#### Task to complete
Beginning with the first line of the data below, reproduce every line unchanged, ending with the line that holds "p).counters = s.counters := rfl".

#### Records shown
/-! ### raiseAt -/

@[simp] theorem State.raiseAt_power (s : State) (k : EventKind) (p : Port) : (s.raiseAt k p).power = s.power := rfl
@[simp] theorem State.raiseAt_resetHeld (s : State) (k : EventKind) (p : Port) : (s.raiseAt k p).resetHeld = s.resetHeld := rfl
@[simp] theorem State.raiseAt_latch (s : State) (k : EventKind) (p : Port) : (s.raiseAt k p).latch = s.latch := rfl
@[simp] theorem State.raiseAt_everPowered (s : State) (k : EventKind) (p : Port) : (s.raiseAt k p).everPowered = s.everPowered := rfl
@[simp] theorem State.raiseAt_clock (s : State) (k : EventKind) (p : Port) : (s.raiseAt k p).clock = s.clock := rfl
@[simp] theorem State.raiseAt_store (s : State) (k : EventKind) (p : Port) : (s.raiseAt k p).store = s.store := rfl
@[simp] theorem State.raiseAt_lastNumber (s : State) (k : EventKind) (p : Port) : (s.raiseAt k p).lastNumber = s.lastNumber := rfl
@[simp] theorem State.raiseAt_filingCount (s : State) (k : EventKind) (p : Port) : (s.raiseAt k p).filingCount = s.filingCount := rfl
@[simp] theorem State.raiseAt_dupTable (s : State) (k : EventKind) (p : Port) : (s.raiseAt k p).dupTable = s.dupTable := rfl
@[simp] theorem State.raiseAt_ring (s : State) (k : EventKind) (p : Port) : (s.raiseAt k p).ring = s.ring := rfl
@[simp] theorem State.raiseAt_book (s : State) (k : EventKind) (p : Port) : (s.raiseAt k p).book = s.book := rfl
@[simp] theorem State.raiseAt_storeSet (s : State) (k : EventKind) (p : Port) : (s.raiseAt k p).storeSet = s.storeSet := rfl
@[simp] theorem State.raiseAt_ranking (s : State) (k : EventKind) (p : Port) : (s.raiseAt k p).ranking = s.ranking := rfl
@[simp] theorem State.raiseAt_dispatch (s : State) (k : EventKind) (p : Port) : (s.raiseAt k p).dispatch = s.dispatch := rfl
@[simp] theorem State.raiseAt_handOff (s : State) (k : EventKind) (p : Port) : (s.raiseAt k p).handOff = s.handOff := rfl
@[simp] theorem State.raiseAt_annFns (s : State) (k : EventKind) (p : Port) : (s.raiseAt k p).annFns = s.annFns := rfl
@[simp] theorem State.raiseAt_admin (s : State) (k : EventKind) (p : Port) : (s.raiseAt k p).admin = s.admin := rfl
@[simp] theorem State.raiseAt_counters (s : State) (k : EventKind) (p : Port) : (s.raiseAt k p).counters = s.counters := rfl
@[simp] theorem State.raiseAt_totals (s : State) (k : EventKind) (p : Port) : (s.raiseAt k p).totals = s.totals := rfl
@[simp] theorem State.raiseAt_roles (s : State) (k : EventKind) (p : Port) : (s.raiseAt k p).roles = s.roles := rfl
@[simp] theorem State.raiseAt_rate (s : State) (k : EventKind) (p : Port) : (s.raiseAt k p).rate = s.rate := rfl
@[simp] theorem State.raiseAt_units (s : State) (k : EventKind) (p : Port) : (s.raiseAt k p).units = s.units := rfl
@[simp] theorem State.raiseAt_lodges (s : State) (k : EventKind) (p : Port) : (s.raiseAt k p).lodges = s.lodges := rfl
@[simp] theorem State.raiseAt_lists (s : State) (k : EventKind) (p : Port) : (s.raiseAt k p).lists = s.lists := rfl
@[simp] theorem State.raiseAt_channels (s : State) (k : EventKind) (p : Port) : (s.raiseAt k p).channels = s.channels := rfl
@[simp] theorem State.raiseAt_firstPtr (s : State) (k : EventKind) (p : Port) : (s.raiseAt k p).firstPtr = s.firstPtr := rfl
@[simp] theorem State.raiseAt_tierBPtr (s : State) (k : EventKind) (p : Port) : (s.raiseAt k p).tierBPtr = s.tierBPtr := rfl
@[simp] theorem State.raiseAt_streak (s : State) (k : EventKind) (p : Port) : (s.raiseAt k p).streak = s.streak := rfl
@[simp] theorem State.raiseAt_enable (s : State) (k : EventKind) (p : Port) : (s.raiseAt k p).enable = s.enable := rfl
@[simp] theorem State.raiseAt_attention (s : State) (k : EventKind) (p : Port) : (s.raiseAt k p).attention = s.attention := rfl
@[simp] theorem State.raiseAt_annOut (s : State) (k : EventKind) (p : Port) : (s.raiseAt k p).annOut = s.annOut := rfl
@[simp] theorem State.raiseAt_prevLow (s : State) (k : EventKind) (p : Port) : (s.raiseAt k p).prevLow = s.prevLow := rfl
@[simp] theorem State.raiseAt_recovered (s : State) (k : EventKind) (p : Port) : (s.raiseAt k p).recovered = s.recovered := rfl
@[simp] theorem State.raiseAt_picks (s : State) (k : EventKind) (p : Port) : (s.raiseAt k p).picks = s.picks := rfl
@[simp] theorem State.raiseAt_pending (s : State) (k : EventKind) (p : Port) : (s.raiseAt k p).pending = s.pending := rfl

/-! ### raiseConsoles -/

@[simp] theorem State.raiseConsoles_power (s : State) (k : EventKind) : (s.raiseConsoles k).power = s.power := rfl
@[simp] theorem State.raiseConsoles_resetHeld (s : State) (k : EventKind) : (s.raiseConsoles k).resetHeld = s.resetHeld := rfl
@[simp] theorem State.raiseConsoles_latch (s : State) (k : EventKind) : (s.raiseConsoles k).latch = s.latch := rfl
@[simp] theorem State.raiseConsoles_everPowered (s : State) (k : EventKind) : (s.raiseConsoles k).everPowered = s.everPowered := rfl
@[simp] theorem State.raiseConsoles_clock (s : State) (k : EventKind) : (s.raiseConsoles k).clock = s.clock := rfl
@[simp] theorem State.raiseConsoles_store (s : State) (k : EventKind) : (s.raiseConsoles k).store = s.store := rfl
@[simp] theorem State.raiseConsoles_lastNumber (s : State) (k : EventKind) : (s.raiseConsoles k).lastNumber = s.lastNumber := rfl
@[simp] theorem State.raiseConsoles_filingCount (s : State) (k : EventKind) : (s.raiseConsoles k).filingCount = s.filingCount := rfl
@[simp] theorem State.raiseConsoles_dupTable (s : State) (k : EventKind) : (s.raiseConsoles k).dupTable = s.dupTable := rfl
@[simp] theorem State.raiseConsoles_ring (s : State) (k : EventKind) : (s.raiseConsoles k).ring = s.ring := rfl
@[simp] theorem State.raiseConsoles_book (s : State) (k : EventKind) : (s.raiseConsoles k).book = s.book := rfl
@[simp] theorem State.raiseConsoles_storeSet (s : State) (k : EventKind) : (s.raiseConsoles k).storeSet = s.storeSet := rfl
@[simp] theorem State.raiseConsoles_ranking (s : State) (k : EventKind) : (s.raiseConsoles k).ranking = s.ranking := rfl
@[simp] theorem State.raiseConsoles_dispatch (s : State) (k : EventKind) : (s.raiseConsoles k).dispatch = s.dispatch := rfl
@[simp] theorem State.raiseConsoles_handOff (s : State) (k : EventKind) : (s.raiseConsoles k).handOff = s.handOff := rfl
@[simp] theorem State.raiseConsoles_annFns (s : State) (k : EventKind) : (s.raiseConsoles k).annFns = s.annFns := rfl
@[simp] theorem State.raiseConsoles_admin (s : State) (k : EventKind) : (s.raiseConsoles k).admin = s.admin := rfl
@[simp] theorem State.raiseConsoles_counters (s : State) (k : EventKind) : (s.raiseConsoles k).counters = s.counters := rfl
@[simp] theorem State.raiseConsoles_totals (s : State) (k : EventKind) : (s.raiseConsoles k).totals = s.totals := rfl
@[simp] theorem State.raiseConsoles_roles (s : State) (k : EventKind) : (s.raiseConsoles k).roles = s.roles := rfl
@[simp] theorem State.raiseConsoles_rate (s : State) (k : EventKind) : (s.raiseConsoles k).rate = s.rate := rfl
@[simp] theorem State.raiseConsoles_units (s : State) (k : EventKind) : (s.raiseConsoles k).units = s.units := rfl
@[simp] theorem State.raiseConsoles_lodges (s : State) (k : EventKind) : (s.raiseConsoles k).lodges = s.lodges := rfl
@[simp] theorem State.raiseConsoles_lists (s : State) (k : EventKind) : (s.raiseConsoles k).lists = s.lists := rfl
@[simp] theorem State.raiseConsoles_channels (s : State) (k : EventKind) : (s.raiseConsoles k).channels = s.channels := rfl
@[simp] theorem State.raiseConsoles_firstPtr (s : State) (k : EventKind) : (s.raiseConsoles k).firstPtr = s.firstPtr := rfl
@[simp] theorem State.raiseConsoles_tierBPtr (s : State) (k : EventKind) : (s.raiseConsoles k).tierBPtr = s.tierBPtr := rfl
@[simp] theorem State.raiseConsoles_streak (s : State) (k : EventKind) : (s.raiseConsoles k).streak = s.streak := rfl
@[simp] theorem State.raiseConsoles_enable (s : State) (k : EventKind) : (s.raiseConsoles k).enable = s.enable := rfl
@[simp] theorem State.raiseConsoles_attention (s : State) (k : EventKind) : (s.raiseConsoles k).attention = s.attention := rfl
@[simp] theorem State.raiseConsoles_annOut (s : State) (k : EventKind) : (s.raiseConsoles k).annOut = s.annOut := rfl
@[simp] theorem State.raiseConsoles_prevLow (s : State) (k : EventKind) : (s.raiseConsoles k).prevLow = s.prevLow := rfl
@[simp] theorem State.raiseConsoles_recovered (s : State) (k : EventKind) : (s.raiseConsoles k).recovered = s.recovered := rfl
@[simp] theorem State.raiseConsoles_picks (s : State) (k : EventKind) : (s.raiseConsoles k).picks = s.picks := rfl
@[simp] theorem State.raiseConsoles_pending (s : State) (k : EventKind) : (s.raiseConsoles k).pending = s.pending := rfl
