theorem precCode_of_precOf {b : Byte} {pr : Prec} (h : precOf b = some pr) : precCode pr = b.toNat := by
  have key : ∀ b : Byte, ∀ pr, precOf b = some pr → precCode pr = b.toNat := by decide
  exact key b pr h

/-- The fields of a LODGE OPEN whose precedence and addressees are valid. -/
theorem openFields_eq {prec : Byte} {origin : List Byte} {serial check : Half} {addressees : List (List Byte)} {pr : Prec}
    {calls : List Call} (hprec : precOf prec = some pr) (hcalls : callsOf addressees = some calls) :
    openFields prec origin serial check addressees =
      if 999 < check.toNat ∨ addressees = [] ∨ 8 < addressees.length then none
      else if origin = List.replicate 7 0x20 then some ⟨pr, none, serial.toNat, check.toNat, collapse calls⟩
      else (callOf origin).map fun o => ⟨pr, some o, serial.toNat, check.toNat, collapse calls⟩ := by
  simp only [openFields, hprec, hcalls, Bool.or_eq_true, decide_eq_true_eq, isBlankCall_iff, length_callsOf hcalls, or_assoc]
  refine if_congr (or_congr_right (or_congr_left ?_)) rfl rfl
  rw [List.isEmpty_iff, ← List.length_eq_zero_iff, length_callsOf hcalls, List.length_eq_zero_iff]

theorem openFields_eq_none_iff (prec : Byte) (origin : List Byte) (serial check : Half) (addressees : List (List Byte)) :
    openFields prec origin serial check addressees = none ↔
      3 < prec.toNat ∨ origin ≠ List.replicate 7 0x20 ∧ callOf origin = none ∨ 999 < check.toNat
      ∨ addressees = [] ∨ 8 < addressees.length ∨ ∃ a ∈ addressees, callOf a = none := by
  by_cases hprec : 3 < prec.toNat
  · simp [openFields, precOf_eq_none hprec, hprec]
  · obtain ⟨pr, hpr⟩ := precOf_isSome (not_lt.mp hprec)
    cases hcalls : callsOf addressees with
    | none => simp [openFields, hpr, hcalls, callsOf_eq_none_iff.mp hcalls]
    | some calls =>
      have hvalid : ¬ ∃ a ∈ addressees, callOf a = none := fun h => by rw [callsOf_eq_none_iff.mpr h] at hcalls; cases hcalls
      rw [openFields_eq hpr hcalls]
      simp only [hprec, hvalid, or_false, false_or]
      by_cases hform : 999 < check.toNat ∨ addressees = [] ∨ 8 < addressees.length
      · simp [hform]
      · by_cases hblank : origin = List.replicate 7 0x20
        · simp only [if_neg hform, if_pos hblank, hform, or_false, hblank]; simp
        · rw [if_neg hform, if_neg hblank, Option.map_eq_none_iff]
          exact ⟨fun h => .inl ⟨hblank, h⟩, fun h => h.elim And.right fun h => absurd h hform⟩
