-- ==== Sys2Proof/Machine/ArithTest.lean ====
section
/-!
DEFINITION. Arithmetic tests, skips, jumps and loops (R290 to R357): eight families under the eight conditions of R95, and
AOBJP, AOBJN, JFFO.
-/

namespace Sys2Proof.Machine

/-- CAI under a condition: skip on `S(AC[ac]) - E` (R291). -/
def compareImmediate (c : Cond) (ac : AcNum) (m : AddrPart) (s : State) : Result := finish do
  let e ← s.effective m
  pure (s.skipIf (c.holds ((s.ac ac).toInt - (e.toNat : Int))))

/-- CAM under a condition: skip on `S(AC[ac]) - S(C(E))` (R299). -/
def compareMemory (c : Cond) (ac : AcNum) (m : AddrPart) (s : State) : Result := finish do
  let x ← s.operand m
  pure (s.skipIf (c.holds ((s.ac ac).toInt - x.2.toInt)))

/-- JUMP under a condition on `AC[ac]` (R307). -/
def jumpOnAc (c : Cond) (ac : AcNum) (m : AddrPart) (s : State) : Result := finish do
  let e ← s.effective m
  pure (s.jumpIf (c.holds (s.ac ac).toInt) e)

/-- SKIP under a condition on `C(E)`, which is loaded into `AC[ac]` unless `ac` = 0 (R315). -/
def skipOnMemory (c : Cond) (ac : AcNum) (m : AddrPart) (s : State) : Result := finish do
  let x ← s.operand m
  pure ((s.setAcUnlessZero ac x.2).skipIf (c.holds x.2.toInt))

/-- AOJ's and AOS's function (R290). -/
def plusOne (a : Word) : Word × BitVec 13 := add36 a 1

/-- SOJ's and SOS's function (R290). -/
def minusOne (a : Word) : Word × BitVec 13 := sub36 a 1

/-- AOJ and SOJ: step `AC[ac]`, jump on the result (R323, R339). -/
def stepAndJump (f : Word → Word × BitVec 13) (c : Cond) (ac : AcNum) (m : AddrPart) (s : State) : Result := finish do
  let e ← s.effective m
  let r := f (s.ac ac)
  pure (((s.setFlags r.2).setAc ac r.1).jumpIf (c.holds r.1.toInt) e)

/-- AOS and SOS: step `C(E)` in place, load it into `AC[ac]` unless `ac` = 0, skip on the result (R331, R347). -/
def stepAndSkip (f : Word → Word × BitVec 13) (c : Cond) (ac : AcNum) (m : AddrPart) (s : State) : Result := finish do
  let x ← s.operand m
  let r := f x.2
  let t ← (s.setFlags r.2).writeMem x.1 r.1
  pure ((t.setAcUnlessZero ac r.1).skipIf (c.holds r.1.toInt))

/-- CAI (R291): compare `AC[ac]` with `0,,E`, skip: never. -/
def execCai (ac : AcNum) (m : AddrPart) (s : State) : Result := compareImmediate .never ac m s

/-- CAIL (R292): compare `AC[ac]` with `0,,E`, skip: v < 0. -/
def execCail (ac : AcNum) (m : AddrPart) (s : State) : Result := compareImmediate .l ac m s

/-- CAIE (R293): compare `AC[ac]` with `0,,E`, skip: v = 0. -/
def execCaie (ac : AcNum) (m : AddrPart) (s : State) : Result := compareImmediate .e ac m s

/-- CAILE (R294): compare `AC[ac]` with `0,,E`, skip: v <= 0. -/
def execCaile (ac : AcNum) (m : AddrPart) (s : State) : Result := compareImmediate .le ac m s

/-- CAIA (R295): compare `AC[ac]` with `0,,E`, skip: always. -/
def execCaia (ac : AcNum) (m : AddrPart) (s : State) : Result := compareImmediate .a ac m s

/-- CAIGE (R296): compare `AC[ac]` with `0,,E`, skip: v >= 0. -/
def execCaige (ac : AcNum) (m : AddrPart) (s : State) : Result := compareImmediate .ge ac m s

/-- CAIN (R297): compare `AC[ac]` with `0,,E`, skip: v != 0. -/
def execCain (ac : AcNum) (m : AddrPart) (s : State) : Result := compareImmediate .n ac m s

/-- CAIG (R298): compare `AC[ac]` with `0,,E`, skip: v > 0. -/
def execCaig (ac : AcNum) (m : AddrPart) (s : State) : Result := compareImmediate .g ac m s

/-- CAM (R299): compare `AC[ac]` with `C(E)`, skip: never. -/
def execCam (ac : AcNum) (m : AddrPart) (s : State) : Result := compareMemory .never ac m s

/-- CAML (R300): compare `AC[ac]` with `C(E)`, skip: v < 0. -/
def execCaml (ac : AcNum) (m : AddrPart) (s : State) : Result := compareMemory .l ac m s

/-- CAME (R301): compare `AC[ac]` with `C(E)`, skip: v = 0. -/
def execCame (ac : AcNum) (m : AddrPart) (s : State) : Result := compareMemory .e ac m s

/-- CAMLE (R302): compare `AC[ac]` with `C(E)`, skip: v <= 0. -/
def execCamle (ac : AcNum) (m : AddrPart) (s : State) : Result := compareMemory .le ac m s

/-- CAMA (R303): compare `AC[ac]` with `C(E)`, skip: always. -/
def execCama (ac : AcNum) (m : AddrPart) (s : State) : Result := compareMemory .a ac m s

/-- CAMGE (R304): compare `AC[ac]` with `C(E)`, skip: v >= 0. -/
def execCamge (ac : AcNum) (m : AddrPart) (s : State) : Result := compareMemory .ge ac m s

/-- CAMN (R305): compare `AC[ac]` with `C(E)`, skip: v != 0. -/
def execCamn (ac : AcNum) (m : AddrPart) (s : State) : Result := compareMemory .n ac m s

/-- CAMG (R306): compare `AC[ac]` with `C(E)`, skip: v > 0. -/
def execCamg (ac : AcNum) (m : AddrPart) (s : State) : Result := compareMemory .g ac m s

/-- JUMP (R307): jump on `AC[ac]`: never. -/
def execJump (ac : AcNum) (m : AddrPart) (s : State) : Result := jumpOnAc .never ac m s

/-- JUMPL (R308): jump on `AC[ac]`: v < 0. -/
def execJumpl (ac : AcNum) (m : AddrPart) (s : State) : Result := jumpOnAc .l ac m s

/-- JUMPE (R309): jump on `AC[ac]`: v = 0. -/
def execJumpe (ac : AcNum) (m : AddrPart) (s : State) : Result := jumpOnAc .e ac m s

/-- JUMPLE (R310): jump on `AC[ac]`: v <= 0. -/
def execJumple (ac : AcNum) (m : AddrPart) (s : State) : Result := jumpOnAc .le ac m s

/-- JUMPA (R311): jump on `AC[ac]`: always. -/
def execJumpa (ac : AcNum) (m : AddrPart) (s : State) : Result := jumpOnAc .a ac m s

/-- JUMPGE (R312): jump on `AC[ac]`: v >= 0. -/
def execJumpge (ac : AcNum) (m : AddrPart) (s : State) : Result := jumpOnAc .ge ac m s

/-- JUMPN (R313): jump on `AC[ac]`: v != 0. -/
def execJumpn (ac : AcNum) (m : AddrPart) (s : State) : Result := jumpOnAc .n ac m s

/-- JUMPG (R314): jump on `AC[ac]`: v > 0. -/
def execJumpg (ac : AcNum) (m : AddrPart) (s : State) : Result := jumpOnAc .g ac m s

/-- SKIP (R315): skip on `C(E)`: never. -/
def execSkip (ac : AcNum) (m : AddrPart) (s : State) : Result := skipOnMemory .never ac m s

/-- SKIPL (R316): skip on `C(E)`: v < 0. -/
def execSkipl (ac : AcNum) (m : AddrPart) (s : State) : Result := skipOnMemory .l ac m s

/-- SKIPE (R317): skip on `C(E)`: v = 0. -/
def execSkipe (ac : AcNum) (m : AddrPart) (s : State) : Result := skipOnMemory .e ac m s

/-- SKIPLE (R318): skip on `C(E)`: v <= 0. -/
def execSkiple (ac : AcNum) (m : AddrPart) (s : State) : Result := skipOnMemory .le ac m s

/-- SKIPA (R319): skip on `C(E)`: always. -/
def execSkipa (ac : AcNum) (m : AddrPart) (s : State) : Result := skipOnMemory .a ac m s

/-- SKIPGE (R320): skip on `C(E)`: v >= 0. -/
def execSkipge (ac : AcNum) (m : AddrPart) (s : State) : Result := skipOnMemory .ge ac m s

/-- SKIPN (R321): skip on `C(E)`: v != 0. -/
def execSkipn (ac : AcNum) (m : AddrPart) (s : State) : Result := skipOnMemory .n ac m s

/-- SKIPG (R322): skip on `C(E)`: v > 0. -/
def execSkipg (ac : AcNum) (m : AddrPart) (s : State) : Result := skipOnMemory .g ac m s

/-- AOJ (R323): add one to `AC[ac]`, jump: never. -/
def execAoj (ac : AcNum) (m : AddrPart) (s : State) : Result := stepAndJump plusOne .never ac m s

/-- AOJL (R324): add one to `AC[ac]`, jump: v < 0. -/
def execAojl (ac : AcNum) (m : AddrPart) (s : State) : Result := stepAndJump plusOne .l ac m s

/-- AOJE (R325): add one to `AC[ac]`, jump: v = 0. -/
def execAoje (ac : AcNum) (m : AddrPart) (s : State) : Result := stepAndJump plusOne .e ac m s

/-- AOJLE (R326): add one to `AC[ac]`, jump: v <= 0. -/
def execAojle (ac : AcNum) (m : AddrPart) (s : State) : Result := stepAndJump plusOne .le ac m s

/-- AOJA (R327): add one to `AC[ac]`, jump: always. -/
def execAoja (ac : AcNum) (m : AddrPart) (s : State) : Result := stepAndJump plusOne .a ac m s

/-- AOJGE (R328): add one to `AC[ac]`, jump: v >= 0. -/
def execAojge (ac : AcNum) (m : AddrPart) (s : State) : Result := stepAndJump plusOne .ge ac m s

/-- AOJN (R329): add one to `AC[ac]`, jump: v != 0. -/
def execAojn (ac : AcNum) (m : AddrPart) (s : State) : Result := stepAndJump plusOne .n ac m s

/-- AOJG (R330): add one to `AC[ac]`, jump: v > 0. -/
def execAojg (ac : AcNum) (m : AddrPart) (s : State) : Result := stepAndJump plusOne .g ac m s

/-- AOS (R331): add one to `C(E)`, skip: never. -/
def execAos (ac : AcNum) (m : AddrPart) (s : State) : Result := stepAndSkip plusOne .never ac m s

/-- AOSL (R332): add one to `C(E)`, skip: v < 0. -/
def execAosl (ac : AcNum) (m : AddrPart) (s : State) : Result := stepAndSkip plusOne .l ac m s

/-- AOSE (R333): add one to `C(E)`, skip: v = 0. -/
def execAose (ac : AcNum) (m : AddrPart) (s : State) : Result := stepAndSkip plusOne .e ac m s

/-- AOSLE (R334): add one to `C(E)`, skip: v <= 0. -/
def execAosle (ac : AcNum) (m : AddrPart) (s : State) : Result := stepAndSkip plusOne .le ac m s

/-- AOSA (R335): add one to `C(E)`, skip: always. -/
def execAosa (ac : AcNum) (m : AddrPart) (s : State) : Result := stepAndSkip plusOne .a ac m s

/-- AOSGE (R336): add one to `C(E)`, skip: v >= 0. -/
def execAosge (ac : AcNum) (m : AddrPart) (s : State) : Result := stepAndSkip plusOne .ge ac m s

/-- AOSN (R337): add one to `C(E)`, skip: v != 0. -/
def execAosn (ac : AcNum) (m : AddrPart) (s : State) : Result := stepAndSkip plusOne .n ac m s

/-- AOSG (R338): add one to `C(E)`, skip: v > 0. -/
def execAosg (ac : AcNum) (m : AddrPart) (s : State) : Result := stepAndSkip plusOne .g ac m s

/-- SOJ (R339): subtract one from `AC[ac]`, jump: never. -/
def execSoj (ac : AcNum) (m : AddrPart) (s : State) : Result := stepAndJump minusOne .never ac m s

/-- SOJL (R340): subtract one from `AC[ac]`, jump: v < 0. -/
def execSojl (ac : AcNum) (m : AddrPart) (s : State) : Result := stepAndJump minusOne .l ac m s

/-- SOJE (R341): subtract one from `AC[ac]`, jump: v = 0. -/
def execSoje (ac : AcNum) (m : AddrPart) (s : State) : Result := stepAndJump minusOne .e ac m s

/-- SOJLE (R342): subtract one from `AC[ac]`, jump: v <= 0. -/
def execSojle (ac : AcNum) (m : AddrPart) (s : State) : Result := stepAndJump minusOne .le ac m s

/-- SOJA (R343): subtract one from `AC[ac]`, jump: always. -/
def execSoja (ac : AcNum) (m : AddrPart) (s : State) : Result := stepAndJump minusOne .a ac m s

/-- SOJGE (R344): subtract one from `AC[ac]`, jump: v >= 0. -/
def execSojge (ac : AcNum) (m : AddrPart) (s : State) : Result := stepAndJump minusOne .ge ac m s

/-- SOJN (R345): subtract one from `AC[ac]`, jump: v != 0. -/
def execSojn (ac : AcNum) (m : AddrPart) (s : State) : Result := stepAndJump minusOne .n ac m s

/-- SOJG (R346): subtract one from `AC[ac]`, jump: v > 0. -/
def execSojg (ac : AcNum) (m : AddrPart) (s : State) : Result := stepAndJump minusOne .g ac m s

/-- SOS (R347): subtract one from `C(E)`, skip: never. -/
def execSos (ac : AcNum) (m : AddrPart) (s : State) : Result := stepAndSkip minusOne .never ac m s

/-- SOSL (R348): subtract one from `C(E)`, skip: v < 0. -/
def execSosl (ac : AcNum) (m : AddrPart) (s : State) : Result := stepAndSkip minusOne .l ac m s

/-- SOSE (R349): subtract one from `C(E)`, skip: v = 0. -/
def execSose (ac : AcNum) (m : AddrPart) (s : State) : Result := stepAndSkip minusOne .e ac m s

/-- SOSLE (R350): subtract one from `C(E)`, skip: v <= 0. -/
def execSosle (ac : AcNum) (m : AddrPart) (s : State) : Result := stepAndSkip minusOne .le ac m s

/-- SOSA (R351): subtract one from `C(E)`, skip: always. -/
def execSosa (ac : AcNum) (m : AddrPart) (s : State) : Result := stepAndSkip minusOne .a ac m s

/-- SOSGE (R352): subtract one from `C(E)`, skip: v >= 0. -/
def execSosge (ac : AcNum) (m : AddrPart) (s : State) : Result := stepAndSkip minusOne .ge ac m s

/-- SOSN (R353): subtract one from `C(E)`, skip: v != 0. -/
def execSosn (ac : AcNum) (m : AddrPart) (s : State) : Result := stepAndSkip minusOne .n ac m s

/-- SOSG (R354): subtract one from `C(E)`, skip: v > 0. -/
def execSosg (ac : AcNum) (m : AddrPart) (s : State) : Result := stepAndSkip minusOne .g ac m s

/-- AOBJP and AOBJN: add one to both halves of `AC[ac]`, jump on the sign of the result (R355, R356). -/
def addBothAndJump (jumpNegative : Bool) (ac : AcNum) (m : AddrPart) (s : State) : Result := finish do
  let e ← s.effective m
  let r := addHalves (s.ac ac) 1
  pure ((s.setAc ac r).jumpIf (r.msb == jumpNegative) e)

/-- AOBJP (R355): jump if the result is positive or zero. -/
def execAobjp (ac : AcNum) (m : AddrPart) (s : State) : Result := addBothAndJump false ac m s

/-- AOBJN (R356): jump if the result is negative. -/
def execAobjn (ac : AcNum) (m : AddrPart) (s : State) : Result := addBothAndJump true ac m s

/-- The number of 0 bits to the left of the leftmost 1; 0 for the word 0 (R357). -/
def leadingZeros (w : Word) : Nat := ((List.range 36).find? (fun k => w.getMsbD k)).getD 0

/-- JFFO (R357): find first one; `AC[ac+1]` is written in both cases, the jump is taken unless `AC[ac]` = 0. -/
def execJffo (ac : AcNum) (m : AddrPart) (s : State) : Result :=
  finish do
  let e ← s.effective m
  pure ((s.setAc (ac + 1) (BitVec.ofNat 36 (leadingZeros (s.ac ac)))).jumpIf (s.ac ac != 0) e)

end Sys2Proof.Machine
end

#### Exercise output
/-! ### raiseAt -/

@[simp] theorem State.raiseAt_power (s : State) (k : EventKind) (p : Port) : (s.raiseAt k p).power = s.power := rfl
@[simp] theorem State.raiseAt_resetHeld (s : State) (k : EventKind) (p : Port) : (s.raiseAt k p).resetHeld = s.resetHeld := rfl
@[simp] theorem State.raiseAt_latch (s : State) (k : EventKind) (p : Port) : (s.raiseAt k p).latch = s.latch := rfl
@[simp] theorem State.raiseAt_everPowered (s : State) (k : EventKind) (p : Port) : (s.raiseAt k p).everPowered = s.everPowered := rfl
@[simp] theorem State.raiseAt_clock (s : State) (k : EventKind) (p : Port) : (s.raiseAt k p).clock = s.clock := rfl
@[simp] theorem State.raiseAt_store (s : State) (k : EventKind) (p : Port) : (s.raiseAt k p).store = s.store := rfl
@[simp] theorem State.raiseAt_lastNumber (s : State) (k : EventKind) (p : Port) : (s.raiseAt k p).lastNumber = s.lastNumber := rfl
@[simp] theorem State.raiseAt_filingCount (s : State) (k : EventKind) (p : Port) : (s.raiseAt k p).filingCount = s.filingCount := rfl
@[simp] theorem State.raiseAt_dupTable (s : State) (k : EventKind) (p : Port) : (s.raiseAt k p).dupTable = s.dupTable := rfl
@[simp] theorem State.raiseAt_ring (s : State) (k : EventKind) (p : Port) : (s.raiseAt k p).ring = s.ring := rfl
@[simp] theorem State.raiseAt_book (s : State) (k : EventKind) (p : Port) : (s.raiseAt k p).book = s.book := rfl
@[simp] theorem State.raiseAt_storeSet (s : State) (k : EventKind) (p : Port) : (s.raiseAt k p).storeSet = s.storeSet := rfl
@[simp] theorem State.raiseAt_ranking (s : State) (k : EventKind) (p : Port) : (s.raiseAt k p).ranking = s.ranking := rfl
@[simp] theorem State.raiseAt_dispatch (s : State) (k : EventKind) (p : Port) : (s.raiseAt k p).dispatch = s.dispatch := rfl
@[simp] theorem State.raiseAt_handOff (s : State) (k : EventKind) (p : Port) : (s.raiseAt k p).handOff = s.handOff := rfl
@[simp] theorem State.raiseAt_annFns (s : State) (k : EventKind) (p : Port) : (s.raiseAt k p).annFns = s.annFns := rfl
@[simp] theorem State.raiseAt_admin (s : State) (k : EventKind) (p : Port) : (s.raiseAt k p).admin = s.admin := rfl
@[simp] theorem State.raiseAt_counters (s : State) (k : EventKind) (p : Port) : (s.raiseAt k p).counters = s.counters := rfl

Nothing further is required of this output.